April 8th 2021, 3:00 pm

‘You know, I hate to admit it, but everyday that passes Alex Jones looks less crazy.’

Infowars’ Alex Jones trended once again on Twitter Wednesday, despite being banned from the social media platform.

Jones was already steadily rising up the trending charts after viral footage captured him physically stopping an illegal alien smuggling operation, but a Newsweekarticle on fountain of youth blood transfusions caused social media to explode with admissions Jones has been right about everything.

The piece, titled, “Can Blood from Young People Slow Aging? Silicon Valley Has Bet Billions It Will,” discusses various biotech companies experimenting with transplanting young blood into older patients in order to defy the aging process.

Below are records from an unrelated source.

theorem execRevoke_kept (t : Nat) (r : Fin 256) (e : List Byte) (s : State) : ∃ s₁, execRevoke t r e s = .next s₁ ∧ State.Kept (s.advance t) s₁ := by
  refine ⟨_, rfl, ?_⟩
  exact State.submit_kept .rfl' r e _ _ (fun x c (h : State.Kept (s.advance t) x) => (State.revoke_kept h c))

theorem execReceiptTimeout_kept (t : Nat) (msg : Nat) (s : State) : ∃ s₁, execReceiptTimeout t msg s = .next s₁ ∧ State.Kept (s.advance t) s₁ := by
  refine ⟨_, rfl, ?_⟩
  exact State.receiptTimeout_kept .rfl' ..

theorem execMessageDeadline_kept (t : Nat) (msg : Nat) (s : State) : ∃ s₁, execMessageDeadline t msg s = .next s₁ ∧ State.Kept (s.advance t) s₁ := by
  refine ⟨_, rfl, ?_⟩
  exact State.msgDeadline_kept .rfl' ..

theorem execReportRx_kept (t : Nat) (s : State) : ∃ s₁, execReportRx t  s = .next s₁ ∧ State.Kept (s.advance t) s₁ := by
  refine ⟨_, rfl, ?_⟩
  exact State.reportRx_kept .rfl' ..

theorem execUplinkMessageRx_kept (t : Nat) (s : State) : ∃ s₁, execUplinkMessageRx t  s = .next s₁ ∧ State.Kept (s.advance t) s₁ := by
  refine ⟨_, rfl, ?_⟩
  exact State.uplinkRx_kept .rfl' ..

theorem execReassemblyTimeout_kept (t : Nat) (s : State) : ∃ s₁, execReassemblyTimeout t  s = .next s₁ ∧ State.Kept (s.advance t) s₁ := by
  refine ⟨_, rfl, ?_⟩
  exact State.reasmTimeout_kept .rfl' ..

theorem execCreditRequest_kept (t : Nat) (q : Nat) (n : Nat) (s : State) : ∃ s₁, execCreditRequest t q n s = .next s₁ ∧ State.Kept (s.advance t) s₁ := by
  refine ⟨_, rfl, ?_⟩
  exact State.creditTurn_kept .rfl' ..

theorem execCreditReturn_kept (t : Nat) (q : Nat) (n : Nat) (s : State) : ∃ s₁, execCreditReturn t q n s = .next s₁ ∧ State.Kept (s.advance t) s₁ := by
  refine ⟨_, rfl, ?_⟩
  exact State.creditBack_kept .rfl' ..

theorem execQueueWrite_kept (t : Nat) (q : Nat) (writer epoch : Nat) (data : List Byte) (start fin : Bool) (s : State) : ∃ s₁, execQueueWrite t q writer epoch data start fin s = .next s₁ ∧ State.Kept (s.advance t) s₁ := by
  refine ⟨_, rfl, ?_⟩
  exact State.queueWrite_kept .rfl' ..

theorem execReadLine_kept (t : Nat) (q : Nat) (corr : Nat) (bad : List Nat) (loc : ScrubFound) (s : State) : ∃ s₁, execReadLine t q corr bad loc s = .next s₁ ∧ State.Kept (s.advance t) s₁ := by
  refine ⟨_, rfl, ?_⟩
  exact State.lineRead_kept .rfl' ..

theorem execRewind_kept (t : Nat) (q : Nat) (s : State) : ∃ s₁, execRewind t q s = .next s₁ ∧ State.Kept (s.advance t) s₁ := by
  refine ⟨_, rfl, ?_⟩
  exact State.rewind_kept .rfl' ..

theorem execRelease_kept (t : Nat) (q : Nat) (s : State) : ∃ s₁, execRelease t q s = .next s₁ ∧ State.Kept (s.advance t) s₁ := by
  refine ⟨_, rfl, ?_⟩
  exact State.releaseWork_kept .rfl' ..

theorem execQueueFlush_kept (t : Nat) (q : Nat) (s : State) : ∃ s₁, execQueueFlush t q s = .next s₁ ∧ State.Kept (s.advance t) s₁ := by
  refine ⟨_, rfl, ?_⟩
  exact State.flushWork_kept .rfl' ..

theorem execCellReturnDone_kept (t : Nat) (q : Nat) (s : State) : ∃ s₁, execCellReturnDone t q s = .next s₁ ∧ State.Kept (s.advance t) s₁ := by
  refine ⟨_, rfl, ?_⟩
  exact State.cellReturnDone_kept .rfl' ..

theorem execQReadDesc_kept (t : Nat) (m : Nat) (s : State) : ∃ s₁, execQReadDesc t m s = .next s₁ ∧ State.Kept (s.advance t) s₁ := by
  refine ⟨_, rfl, ?_⟩
  exact State.cmdReg_kept .rfl' m _ _ (fun x (h : State.Kept (s.advance t) x) => (State.qCmd_kept h 1))

theorem execQFlush_kept (t : Nat) (m : Nat) (s : State) : ∃ s₁, execQFlush t m s = .next s₁ ∧ State.Kept (s.advance t) s₁ := by
  refine ⟨_, rfl, ?_⟩
  exact State.cmdReg_kept .rfl' m _ _ (fun x (h : State.Kept (s.advance t) x) => (State.qCmd_kept h 2))

theorem execQSetLimit_kept (t : Nat) (m : Nat) (s : State) : ∃ s₁, execQSetLimit t m s = .next s₁ ∧ State.Kept (s.advance t) s₁ := by
  refine ⟨_, rfl, ?_⟩
  exact State.cmdReg_kept .rfl' m _ _ (fun x (h : State.Kept (s.advance t) x) => (State.qCmd_kept h 3))

theorem execQClearErr_kept (t : Nat) (m : Nat) (s : State) : ∃ s₁, execQClearErr t m s = .next s₁ ∧ State.Kept (s.advance t) s₁ := by
  refine ⟨_, rfl, ?_⟩
  exact State.cmdReg_kept .rfl' m _ _ (fun x (h : State.Kept (s.advance t) x) => (State.qCmd_kept h 4))

theorem execLinkUp_kept (t : Nat) (n : Fin 2) (mode : Fin 8) (s : State) : ∃ s₁, execLinkUp t n mode s = .next s₁ ∧ State.Kept (s.advance t) s₁ := by
  refine ⟨_, rfl, ?_⟩
  exact State.linkUp_kept .rfl' ..

theorem execLinkLoss_kept (t : Nat) (n : Fin 2) (s : State) : ∃ s₁, execLinkLoss t n s = .next s₁ ∧ State.Kept (s.advance t) s₁ := by
  refine ⟨_, rfl, ?_⟩
  exact State.linkLoss_kept .rfl' ..

theorem execFailoverComplete_kept (t : Nat) (s : State) : ∃ s₁, execFailoverComplete t  s = .next s₁ ∧ State.Kept (s.advance t) s₁ := by
  refine ⟨_, rfl, ?_⟩
  exact State.failoverDone_kept .rfl' ..

theorem execHostSwitch_kept (t : Nat) (m : Nat) (s : State) : ∃ s₁, execHostSwitch t m s = .next s₁ ∧ State.Kept (s.advance t) s₁ := by
  refine ⟨_, rfl, ?_⟩
  exact State.cmdReg_kept .rfl' m _ _ (fun x (h : State.Kept (s.advance t) x) => (State.hostSwitch_kept h))

theorem execHeartbeat_kept (t : Nat) (m : Nat) (s : State) : ∃ s₁, execHeartbeat t m s = .next s₁ ∧ State.Kept (s.advance t) s₁ := by
  refine ⟨_, rfl, ?_⟩
  exact State.cmdReg_kept .rfl' m _ _ (fun x (h : State.Kept (s.advance t) x) => (State.heartbeat_kept h))

theorem execHostWatchdog_kept (t : Nat) (s : State) : ∃ s₁, execHostWatchdog t  s = .next s₁ ∧ State.Kept (s.advance t) s₁ := by
  refine ⟨_, rfl, ?_⟩
  exact State.hostWatchdog_kept .rfl' ..

theorem execSqDoorbell_kept (t : Nat) (r : Fin 256) (v : Word) (s : State) : ∃ s₁, execSqDoorbell t r v s = .next s₁ ∧ State.Kept (s.advance t) s₁ := by
  refine ⟨_, rfl, ?_⟩
  exact State.hostMsg_kept .rfl' _ (fun x (h : State.Kept (s.advance t) x) => (State.sqDoorbell_kept h r (fld v 0 16)))

theorem execCqDoorbell_kept (t : Nat) (r : Fin 256) (v : Word) (s : State) : ∃ s₁, execCqDoorbell t r v s = .next s₁ ∧ State.Kept (s.advance t) s₁ := by
  refine ⟨_, rfl, ?_⟩
  exact State.hostMsg_kept .rfl' _ (fun x (h : State.Kept (s.advance t) x) => (State.cqDoorbell_kept h r (fld v 0 16)))

theorem execIrqGapExpiry_kept (t : Nat) (r : Fin 256) (s : State) : ∃ s₁, execIrqGapExpiry t r s = .next s₁ ∧ State.Kept (s.advance t) s₁ := by
  refine ⟨_, rfl, ?_⟩
  exact State.irqGapEnd_kept .rfl' ..

theorem execMsixUnmask_kept (t : Nat) (v : Fin 512) (s : State) : ∃ s₁, execMsixUnmask t v s = .next s₁ ∧ State.Kept (s.advance t) s₁ := by
  refine ⟨_, rfl, ?_⟩
  exact State.hostMsg_kept .rfl' _ (fun x (h : State.Kept (s.advance t) x) => (State.msixUnmask_kept h v))

theorem execNop_kept (t : Nat) (r : Fin 256) (e : List Byte) (s : State) : ∃ s₁, execNop t r e s = .next s₁ ∧ State.Kept (s.advance t) s₁ := by
  refine ⟨_, rfl, ?_⟩
  exact State.nopSub_kept .rfl' ..

theorem execFixWrite_kept (t : Nat) (r : Fin 256) (e : List Byte) (s : State) : ∃ s₁, execFixWrite t r e s = .next s₁ ∧ State.Kept (s.advance t) s₁ := by
  refine ⟨_, rfl, ?_⟩
  exact State.submit_kept .rfl' r e _ _ (fun x c (h : State.Kept (s.advance t) x) => (State.fixWrite_kept h c))

theorem execFixDisarm_kept (t : Nat) (r : Fin 256) (e : List Byte) (s : State) : ∃ s₁, execFixDisarm t r e s = .next s₁ ∧ State.Kept (s.advance t) s₁ := by
  refine ⟨_, rfl, ?_⟩
  exact State.submit_kept .rfl' r e _ _ (fun x c (h : State.Kept (s.advance t) x) => (State.fixDisarm_kept h c))

theorem execFixRead_kept (t : Nat) (r : Fin 256) (e : List Byte) (s : State) : ∃ s₁, execFixRead t r e s = .next s₁ ∧ State.Kept (s.advance t) s₁ := by
  refine ⟨_, rfl, ?_⟩
  exact State.submit_kept .rfl' r e _ _ (fun x c (h : State.Kept (s.advance t) x) => (State.fixRead_kept h c))

theorem execRxbufPost_kept (t : Nat) (r : Fin 256) (e : List Byte) (s : State) : ∃ s₁, execRxbufPost t r e s = .next s₁ ∧ State.Kept (s.advance t) s₁ := by
  refine ⟨_, rfl, ?_⟩
  exact State.submit_kept .rfl' r e _ _ (fun x c (h : State.Kept (s.advance t) x) => (State.rxbufPost_kept h c))

theorem execRingEnable_kept (t : Nat) (r : Fin 256) (s : State) : ∃ s₁, execRingEnable t r s = .next s₁ ∧ State.Kept (s.advance t) s₁ := by
  refine ⟨_, rfl, ?_⟩
  exact State.hostMsg_kept .rfl' _ (fun x (h : State.Kept (s.advance t) x) => (State.ringCtl_kept h r 1))

theorem execRingDisable_kept (t : Nat) (r : Fin 256) (s : State) : ∃ s₁, execRingDisable t r s = .next s₁ ∧ State.Kept (s.advance t) s₁ := by
  refine ⟨_, rfl, ?_⟩
  exact State.hostMsg_kept .rfl' _ (fun x (h : State.Kept (s.advance t) x) => (State.ringCtl_kept h r 0))

theorem execRingAbort_kept (t : Nat) (r : Fin 256) (s : State) : ∃ s₁, execRingAbort t r s = .next s₁ ∧ State.Kept (s.advance t) s₁ := by
  refine ⟨_, rfl, ?_⟩
  exact State.hostMsg_kept .rfl' _ (fun x (h : State.Kept (s.advance t) x) => (State.ringAbort_kept h r))

theorem execRingDrainDone_kept (t : Nat) (r : Fin 256) (s : State) : ∃ s₁, execRingDrainDone t r s = .next s₁ ∧ State.Kept (s.advance t) s₁ := by
  refine ⟨_, rfl, ?_⟩
  exact State.ringDrainDone_kept .rfl' ..

theorem execRingDmaError_kept (t : Nat) (r : Fin 256) (failed : Nat) (s : State) : ∃ s₁, execRingDmaError t r failed s = .next s₁ ∧ State.Kept (s.advance t) s₁ := by
  refine ⟨_, rfl, ?_⟩
  exact State.ringError_kept .rfl' ..

theorem execFunctionLevelReset_kept (t : Nat) (s : State) : ∃ s₁, execFunctionLevelReset t  s = .next s₁ ∧ State.Kept (s.advance t) s₁ := by
  refine ⟨_, rfl, ?_⟩
  repeat' first
    | with_reducible exact .rfl'
    | with_reducible assumption
    | with_reducible apply State.functionReset_kept

theorem execRegRd_kept (t : Nat) (a n : Nat) (s : State) : ∃ s₁, execRegRd t a n s = .next s₁ ∧ State.Kept (s.advance t) s₁ := by
  refine ⟨_, rfl, ?_⟩
  exact State.bulkRead_kept .rfl' ..

theorem execRegWr_kept (t : Nat) (a : Nat) (data : List Byte) (s : State) : ∃ s₁, execRegWr t a data s = .next s₁ ∧ State.Kept (s.advance t) s₁ := by
  refine ⟨_, rfl, ?_⟩
  exact State.bulkWrite_kept .rfl' ..

theorem execBulkSubmit_kept (t : Nat) (r : Fin 256) (idx : Nat) (entries : List (List Byte)) (s : State) : ∃ s₁, execBulkSubmit t r idx entries s = .next s₁ ∧ State.Kept (s.advance t) s₁ := by
  refine ⟨_, rfl, ?_⟩
  exact State.bulkSubmit_kept .rfl' ..

theorem execCqAck_kept (t : Nat) (r : Fin 256) (v : Word) (s : State) : ∃ s₁, execCqAck t r v s = .next s₁ ∧ State.Kept (s.advance t) s₁ := by
  refine ⟨_, rfl, ?_⟩
  exact State.bulkAck_kept .rfl' ..

theorem execBulkData_kept (t : Nat) (a : Nat) (data : List Byte) (s : State) : ∃ s₁, execBulkData t a data s = .next s₁ ∧ State.Kept (s.advance t) s₁ := by
  refine ⟨_, rfl, ?_⟩
  exact State.bulkData_kept .rfl' ..

theorem execMaintRegRead_kept (t : Nat) (n : Fin 2) (page ofs : Nat) (s : State) : ∃ s₁, execMaintRegRead t n page ofs s = .next s₁ ∧ State.Kept (s.advance t) s₁ := by
  refine ⟨_, rfl, ?_⟩
  exact State.maintRead_kept .rfl' ..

Earlier this year, Grifols closed on a $146 million-deal to buy Alkahest, a company founded by Stanford University neuroscientist Tony Wyss-Coray, who, along with Saul Villeda, revealed in scientific papers published in 2011 and 2014 that the blood from young mice had seemingly miraculous restorative effects on the brains of elderly mice. The discovery adds to a hot area of inquiry called geroscience that “seeks to understand molecular and cellular mechanisms that make aging a major risk factor and driver of common chronic conditions and diseases of older adulthood,” according to the National Institutes of Health. In the last six years, Alkahest has identified more than 8,000 proteins in the blood that show potential promise as therapies. Its efforts and those of Grifols have resulted in at least six phase 2 trials completed or underway to treat a wide range of age-related diseases, including Alzheimer’s and Parkinson’s.

Alkahest and a growing number of other geroscience health startups signal a change in thinking about some of the most intractable diseases facing humankind. Rather than focusing solely on the etiology of individual diseases like heart disease, cancer, Alzheimer’s and arthritis—or, for that matter, COVID-19—geroscientists are trying to understand how these diseases relate to the single largest risk factor of all: human aging. Their goal is to hack the process of aging itself and, in the process, delay or stave off the onset of many of the diseases most associated with growing old.

Following the article’s publication, many on social media admitted Jones was right about the topic he’d been covering for years.